### Exercise description
The answer must be every line of the data that holds the word "events".
───
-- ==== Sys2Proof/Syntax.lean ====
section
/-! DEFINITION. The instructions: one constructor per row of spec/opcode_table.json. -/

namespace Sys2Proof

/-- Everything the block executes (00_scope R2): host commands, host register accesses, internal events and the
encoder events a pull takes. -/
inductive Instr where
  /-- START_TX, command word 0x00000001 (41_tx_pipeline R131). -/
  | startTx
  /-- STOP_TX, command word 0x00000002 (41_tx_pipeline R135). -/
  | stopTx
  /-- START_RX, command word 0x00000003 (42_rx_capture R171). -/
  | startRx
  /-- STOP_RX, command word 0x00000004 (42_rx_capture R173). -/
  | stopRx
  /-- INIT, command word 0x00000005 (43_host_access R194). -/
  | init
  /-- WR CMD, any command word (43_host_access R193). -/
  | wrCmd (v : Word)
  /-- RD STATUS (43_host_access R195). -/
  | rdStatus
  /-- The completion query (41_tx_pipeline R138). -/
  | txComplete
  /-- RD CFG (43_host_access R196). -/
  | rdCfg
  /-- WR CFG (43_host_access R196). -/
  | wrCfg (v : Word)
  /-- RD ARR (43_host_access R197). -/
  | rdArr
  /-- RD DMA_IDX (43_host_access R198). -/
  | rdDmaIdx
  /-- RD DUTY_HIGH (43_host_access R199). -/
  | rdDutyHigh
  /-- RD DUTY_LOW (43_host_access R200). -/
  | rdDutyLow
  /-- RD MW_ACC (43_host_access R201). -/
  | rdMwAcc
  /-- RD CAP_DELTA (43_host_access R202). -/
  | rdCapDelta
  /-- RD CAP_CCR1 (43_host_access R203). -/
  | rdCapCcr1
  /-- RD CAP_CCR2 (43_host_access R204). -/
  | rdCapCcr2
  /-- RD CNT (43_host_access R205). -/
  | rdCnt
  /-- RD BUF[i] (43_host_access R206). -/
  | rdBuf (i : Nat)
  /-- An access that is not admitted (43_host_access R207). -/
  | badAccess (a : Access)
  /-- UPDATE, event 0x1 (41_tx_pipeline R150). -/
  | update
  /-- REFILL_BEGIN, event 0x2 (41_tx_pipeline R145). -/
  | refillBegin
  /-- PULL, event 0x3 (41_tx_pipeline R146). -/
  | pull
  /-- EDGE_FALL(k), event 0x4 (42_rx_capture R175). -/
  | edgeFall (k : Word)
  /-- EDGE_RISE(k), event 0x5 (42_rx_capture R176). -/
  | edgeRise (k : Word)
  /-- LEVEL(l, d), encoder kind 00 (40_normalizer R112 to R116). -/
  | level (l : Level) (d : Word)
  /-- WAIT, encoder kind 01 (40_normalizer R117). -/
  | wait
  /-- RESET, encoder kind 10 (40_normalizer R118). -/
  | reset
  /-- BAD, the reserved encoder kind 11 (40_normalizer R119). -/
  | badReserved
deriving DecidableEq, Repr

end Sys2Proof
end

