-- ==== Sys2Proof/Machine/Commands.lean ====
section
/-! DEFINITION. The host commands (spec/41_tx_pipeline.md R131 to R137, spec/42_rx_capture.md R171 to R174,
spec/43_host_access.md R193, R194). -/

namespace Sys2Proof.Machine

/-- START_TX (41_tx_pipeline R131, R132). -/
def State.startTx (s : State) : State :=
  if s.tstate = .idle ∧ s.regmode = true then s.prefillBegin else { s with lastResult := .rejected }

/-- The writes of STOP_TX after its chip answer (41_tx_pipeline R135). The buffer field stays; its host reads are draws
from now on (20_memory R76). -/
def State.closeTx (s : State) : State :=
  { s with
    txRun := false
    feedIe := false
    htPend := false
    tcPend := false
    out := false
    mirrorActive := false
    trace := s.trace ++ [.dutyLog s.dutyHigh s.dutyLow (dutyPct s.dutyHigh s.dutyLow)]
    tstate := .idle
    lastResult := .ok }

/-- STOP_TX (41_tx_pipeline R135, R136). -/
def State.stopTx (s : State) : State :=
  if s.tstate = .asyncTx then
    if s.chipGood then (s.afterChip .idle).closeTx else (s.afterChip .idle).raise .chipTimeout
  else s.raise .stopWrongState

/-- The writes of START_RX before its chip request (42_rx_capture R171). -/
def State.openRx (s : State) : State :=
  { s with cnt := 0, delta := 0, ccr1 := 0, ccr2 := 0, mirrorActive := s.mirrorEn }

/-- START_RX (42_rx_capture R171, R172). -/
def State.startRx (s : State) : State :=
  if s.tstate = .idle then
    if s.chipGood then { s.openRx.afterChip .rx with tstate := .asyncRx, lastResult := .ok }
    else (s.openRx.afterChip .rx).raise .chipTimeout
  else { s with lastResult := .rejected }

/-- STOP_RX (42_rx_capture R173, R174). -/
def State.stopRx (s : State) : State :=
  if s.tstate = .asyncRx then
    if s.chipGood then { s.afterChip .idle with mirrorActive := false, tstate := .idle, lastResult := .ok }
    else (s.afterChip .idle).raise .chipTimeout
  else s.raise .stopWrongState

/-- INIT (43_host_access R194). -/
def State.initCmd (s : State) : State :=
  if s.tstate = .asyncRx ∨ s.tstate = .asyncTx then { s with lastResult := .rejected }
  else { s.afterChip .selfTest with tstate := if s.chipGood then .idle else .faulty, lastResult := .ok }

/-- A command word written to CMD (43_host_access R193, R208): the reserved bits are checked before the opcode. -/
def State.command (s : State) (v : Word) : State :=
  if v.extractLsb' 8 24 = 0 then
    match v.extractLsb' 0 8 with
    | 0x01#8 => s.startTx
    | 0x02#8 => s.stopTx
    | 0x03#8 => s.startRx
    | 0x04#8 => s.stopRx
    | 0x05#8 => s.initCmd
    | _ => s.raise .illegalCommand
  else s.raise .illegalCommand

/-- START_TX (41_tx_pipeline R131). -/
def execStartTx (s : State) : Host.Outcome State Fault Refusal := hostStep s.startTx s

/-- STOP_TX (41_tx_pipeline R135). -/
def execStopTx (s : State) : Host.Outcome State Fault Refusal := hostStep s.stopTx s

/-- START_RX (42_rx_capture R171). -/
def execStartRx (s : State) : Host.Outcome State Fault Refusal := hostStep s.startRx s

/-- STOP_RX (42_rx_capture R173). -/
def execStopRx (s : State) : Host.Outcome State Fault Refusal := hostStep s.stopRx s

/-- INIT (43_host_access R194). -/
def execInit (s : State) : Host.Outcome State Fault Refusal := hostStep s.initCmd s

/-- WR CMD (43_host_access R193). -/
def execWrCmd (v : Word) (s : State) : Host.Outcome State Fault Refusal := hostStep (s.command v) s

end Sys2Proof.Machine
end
───
### Reply to the task
/-- Everything the block executes (00_scope R2): host commands, host register accesses, internal events and the
encoder events a pull takes. -/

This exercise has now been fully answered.